This, the third week of March is National Introverts Week.
We live in a world where extroverts are considerably more popular. These are the people who are the life of the party. At ease and relaxed.
We’re Just Different, Not Less Or Better Than:
We the introverted are often thought of as stuck up or impolite. If you aren’t a willing part of the group, then what are you?
Snooty, uppity, contemptuous of others?
People may think of us that way, but the fact is, we are happy for our friends who happen to be extroverts. It just doesn’t fit our DNA.
We are the flies on the wall who watch and listen but don’t wish to mix or join in.
Our favorite activities typically include an audience of one. We are readers of books and purveyors of hobbies such as crossword puzzles and photography and all things solo.
Some consider us poop-outs because we cancel at holidays, prefer to stay at home on weekends, and never accept invitations to parties.
A Book About Introverts:
If you are an introvert, you might be interested in Susan Cain’s book: “Quiet: The Power Of Introverts In A World That Can’t Stop Talking.”
The book that started the Quiet Revolution
At least one-third of the people we know are introverts. They are the ones who prefer listening to speaking. Who innovate and create but dislike self-promotion. And favor working on their own over working in teams.
It is to introverts—Rosa Parks, Chopin, Dr. Seuss, Steve Wozniak—that we owe many of the great contributions to society.
In Quiet, Susan Cain argues that we dramatically undervalue introverts and shows how much we lose in doing so.
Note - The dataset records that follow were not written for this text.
-- ==== Sys2Proof/Machine/Preempt.lean ====
section
/-!
DEFINITION. Reclaiming lent clusters (22: R407 to R411; 01: R36; 05: R120; 12: R236; 14: R254).
-/
namespace Sys2Proof.Machine

/-- The cores of a cluster. -/
def clusterCores (cl : Nat) : List Nat := (List.range 8).map fun k => 8 * cl + k
/-- R408: groups that run on a cluster. -/
def clusterGroups (s : State) (cl : Nat) : List Nat := (s.groups.filter fun e => e.2.core / 8 == cl && !e.2.away).map (·.1)
/-- R408: a launch of the real-time island owes it the cluster: an instance is released. -/
def isOwed (s : State) (isl : Nat) : Bool :=
  islClass (islandAt s isl) == 0 && (s.launches.any fun e => e.2.island == isl && !e.2.isNode && e.2.running)
/-- R408: the drain phase may begin. -/
def reclaimDue (s : State) (cl : Nat) : Bool := match (clusterAt s cl).lent, ownerOf s cl with
  | some b, some o => b != o && (clusterAt s cl).reclaim.isNone && isOwed s o
  | _, _ => false
/-- CLUSTER_RECLAIM (R408): the drain phase begins; a cluster with nothing on it is free at once. -/
def execClusterReclaim (cluster : Nat) (s : State) : Result' :=
  if reclaimDue s cluster then
    event (drainedCluster (putCluster s cluster { clusterAt s cluster with reclaim := some { start := s.dev.cycle } }) cluster)
  else event s

/-- R407: the timers of the island that reclaims. -/
def ownerIsland (s : State) (cl : Nat) : Island := ((ownerOf s cl).map (islandAt s)).getD {}
/-- R408: T1 has passed since the start. -/
def swapDue (s : State) (cl : Nat) : Bool := match (clusterAt s cl).reclaim with
  | some r => r.swap.isNone && decide (r.start + (ownerIsland s cl).t1 ≤ s.dev.cycle)
  | none => false
/-- R408: outstanding results land. -/
def landReady (s : State) (wv : Nat) : State :=
  ((waveAt s wv).out.filter (·.ready)).foldl (fun s r => landById s wv r.id) s
/-- R236: tile instructions whose results are outstanding complete; rows of a TLDQ stay. -/
def drainPipe (s : State) (core : Nat) : State :=
  (coreAt s core).pipe.foldl (fun s j =>
    if j.res = 0 then s
    else
      let s1 := landById s j.wave j.res
      let c := countJob j (coreAt s1 core)
      putCore s1 core { c with pipe := (c.pipe.map fun x => if x.res = j.res then { x with res := 0 } else x).filter fun x => x.res != 0 || !x.rows.isEmpty }) s
/-- R408: the splits of a wave with a region that has copies under way roll back. -/
def rollCopies (s : State) (wv : Nat) : State :=
  splitIds.foldl (fun s i =>
    if (tbGet? s.waves wv).isNone then s
    else
      let x := getSplit (waveAt s wv) i
      if x.region.isOpen && (allCopies s).any (fun c => c.wave == wv && c.split == i && c.opened == x.region.opened && !copyEnded c) then
        rollBack s wv i 0 x.region.entry
      else s) s
/-- R408: what the swap phase does to one core. -/
def haltCore (s : State) (core : Nat) : State :=
  let wvs := (s.waves.filter fun e => e.2.quarter / 4 == core && !(groupAt s e.2.group).away).map (·.1)
  let s1 := (List.range 4).foldl (fun s q => drainQueue (core * 4 + q) 4 s) (drainPipe s core)
  let s2 := wvs.foldl landReady s1
  let s3 := wvs.foldl rollCopies s2
  drainL1 s3 core
/-- RECLAIM_SWAP (R408): the waves halt. -/
def execReclaimSwap (cluster : Nat) (s : State) : Result' :=
  if swapDue s cluster then
    let c := clusterAt s cluster
    let r : Option Reclaim := c.reclaim.map fun r => { r with swap := some s.dev.cycle }
    event ((clusterCores cluster).foldl haltCore (putCluster s cluster { c with reclaim := r }))
  else event s

/-- Copies of a core that are not complete. -/
def openCopies (s : State) (core : Nat) : List CopyCmd := (coreAt s core).copies.filter fun c => !copyEnded c
def copiesLeft (s : State) (cl : Nat) : Bool := (clusterCores cl).any fun k => !(openCopies s k).isEmpty
/-- R408: T2 has passed since the swap phase began. -/
def resetDue (s : State) (cl : Nat) : Bool := match (clusterAt s cl).reclaim with
  | some { swap := some t, .. } => decide (t + (ownerIsland s cl).t2 ≤ s.dev.cycle) && copiesLeft s cl
  | _ => false
/-- R408: a launch with such a copy ends on all its cores, and its commands are cancelled. -/
def forceEnd (cl : Nat) (s : State) (l : Nat) : State :=
  let mine (c : CopyCmd) : Bool := c.dests.any fun g => (tbGet? s.groups g).isSome && (groupAt s g).launch == l
  let on (ks : List Nat) : List (Nat × CopyCmd) := ks.flatMap fun k => ((openCopies s k).filter mine).map fun c => (k, c)
  match on (clusterCores cl) with
  | [] => s
  | (_, c) :: _ =>
    let g := hopGroup c 0
    faultEnd ((on (s.cores.map (·.1))).foldl (fun s e => cancelCopy s e.1 e.2) s) g
      { code := 0x20, who := c.who, taddr := ((tbGet? s.waves c.wave).map (·.evt.taddr)).getD 0, pc := c.pc }
/-- RECLAIM_FORCED_RESET (R408). -/
def execReclaimForcedReset (cluster : Nat) (s : State) : Result' :=
  if resetDue s cluster then
    let ls := ((clusterGroups s cluster).map fun g => (groupAt s g).launch).eraseDups
    event (ls.foldl (forceEnd cluster) s)
  else event s

/-- R408, R178, R329: the contexts may be written: the swap phase runs, no copy is left and every ray in progress is complete. -/
def saveDue (s : State) (cl : Nat) : Bool := match (clusterAt s cl).reclaim with
  | some { swap := some _, .. } => !copiesLeft s cl && !((clusterGroups s cl).any fun g => rayBusy (groupAt s g))
  | _ => false
/-- The records of a table with these handles. -/
def tbPick {α : Type} (m : Tbl α) (ks : List Nat) : Tbl α := m.filter fun e => ks.contains e.1
def tbDrop {α : Type} (m : Tbl α) (ks : List Nat) : Tbl α := m.filter fun e => !ks.contains e.1
def clusterQuarters (cl : Nat) : List Nat := (List.range 32).map fun k => 32 * cl + k
def setAway (cl : Nat) (v : Bool) (s : State) : State :=
  { s with groups := tbMap (fun _ g => if g.core / 8 = cl then { g with away := v } else g) s.groups }
/-- What a core keeps through a swap: its counters and its TLB (R348). -/
def emptyCore (c : Core) : Core := { c with l1 := [], spad := [], spadPoison := [], pipe := [], copies := [] }
/-- CONTEXT_SAVE (R36, R408, R411): the cores are written to the shadow layer, and the cluster is free. -/
def execContextSave (cluster : Nat) (s : State) : Result' :=
  if saveDue s cluster then
    let s1 := (clusterCores cluster).foldl drainL1 s
    let c := clusterAt s1 cluster
    let ctx : Saved :=
      { island := c.lent.getD 0, clock := s.dev.cycle, quarters := tbPick s1.quarters (clusterQuarters cluster),
        cores := tbPick s1.cores (clusterCores cluster) }
    let any := !(clusterGroups s1 cluster).isEmpty
    let s2 := putCluster s1 cluster { c with lent := none, reclaim := none, saved := if any then some ctx else none }
    let s3 : State := { s2 with quarters := tbDrop s2.quarters (clusterQuarters cluster), cores := tbMap (fun k c => if k / 8 = cluster then emptyCore c else c) s2.cores }
    event (setAway cluster true s3)
  else event s

/-- R410: the real-time island has neither a released instance nor a resident group on the cluster. -/
def restoreDue (s : State) (cl : Nat) : Bool :=
  (clusterAt s cl).saved.isSome && (clusterGroups s cl).isEmpty && !((ownerOf s cl).any (isOwed s))
/-- Slots and holders whose wave or group has ended meanwhile fall free. -/
def tidyQuarter (s : State) (q : Quarter) : Quarter :=
  { q with
    slots := q.slots.map fun h => h.filter fun x => (tbGet? s.waves x.wave).isSome
    accHolder := q.accHolder.filter fun g => (tbGet? s.groups g).isSome }
def tidyCore (s : State) (now c : Core) : Core :=
  { now with spad := c.spad, spadPoison := c.spadPoison, pipe := c.pipe,
             copies := c.copies.filter fun d => d.dests.any fun g => (tbGet? s.groups g).isSome }
/-- R237, R410: ages are restated relative to the restore clock. -/
def restateAge (cl : Nat) (gone : Nat) (s : State) : State :=
  { s with waves := tbMap (fun _ w => if clusterOf w = cl then { w with tim := { w.tim with age := w.tim.age + gone } } else w) s.waves }
/-- R412: the groups of a cluster with a live wave. -/
def lostGroups (s : State) (cl : Nat) : List Nat := (clusterGroups s cl).filter fun g => !(liveWaves s g).isEmpty
/-- R402, R412: a launch with a wave in a lost context ends with a fault record of code 0x25. -/
def loseGroup (s : State) (g : Nat) : State := match liveWaves s g with
  | [] => s
  | k :: _ => faultEnd s g { code := 0x25, who := whoWord (waveAt s k) 0, taddr := (waveAt s k).evt.taddr }
/-- R410: the machine with the saved context x of a cluster back in its cores. -/
def contextBack (cluster : Nat) (x : Saved) (s : State) : State :=
  let c := clusterAt s cluster
  let s1 := (clusterCores cluster).foldl drainL1 s
  let s2 := putCluster s1 cluster { clusterAt s1 cluster with lent := if c.lent.isSome then c.lent else some x.island, saved := none }
  let s3 := x.quarters.foldl (fun s e => putQuarter s e.1 (tidyQuarter s e.2)) s2
  let s4 := x.cores.foldl (fun s e => putCore s e.1 (tidyCore s (coreAt s e.1) e.2)) s3
  setAway cluster false (restateAge cluster (s.dev.cycle - x.clock) s4)
/-- CONTEXT_RESTORE (R410, R412). -/
def execContextRestore (cluster : Nat) (s : State) : Result' := match (clusterAt s cluster).saved with
  | none => event s
  | some x =>
    if restoreDue s cluster then
      let t := contextBack cluster x s
      event (if x.bad then (lostGroups t cluster).foldl loseGroup t else t)
    else event s

end Sys2Proof.Machine
end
She charts the rise of the Extrovert Ideal throughout the twentieth century and explores how deeply it has come to permeate our culture.
She also introduces us to successful introverts—from a witty, high-octane public speaker who recharges in solitude after his talks, to a record-breaking salesman who quietly taps into the power of questions.
Passionately argued, superbly researched, and filled with indelible stories of real people, Quiet has the power to permanently change how we see introverts and, equally important, how they see themselves.
To name just a few famous introverts: Bill Gates (founder of Microsoft) and Ivan Misner (founder of BNI, the largest networking organization in the world).
From the business world, there is Warren Buffet, Elon Musk, and Mark Zuckerberg.
Then there are the celebrities: Tom Hanks, Oprah Winfrey, Meryl Streep, Steven Spielberg, and Emma Watson to name but a few.
Being an introvert does not mean that we can’t be successful. Actually, it’s quite the opposite.
Achievement isn’t necessarily connected to our personality or how social we are. We are just quietly mastering the skills we’ve been gifted.
Thinkers, Innovators & Creators:
We are thinkers, innovators, and creators. However, we prefer to be on the periphery and out of the limelight.
We introverts just want to be accepted by our party-going peers. Just don’t take it personally if we don’t accept your invitation.
Please allow us to spend holidays alone without being made to feel guilty. Don’t be angry with us if we’d often rather dine alone and read a book.
I know that feeling. I’ve faced it my whole life. Why do I not want to mingle? Am I depressed? Could I be angry with someone in the group?
The answer is none of those things. I just prefer to be alone. I’m simply not comfortable with small talk and loud noise and all the revelry that’s to be expected on such occasions.
Please don’t judge us for being who we are. It’s simply the way we’re made.
We’re truly happy for you party goers. We just prefer to stay home alone or with our pets.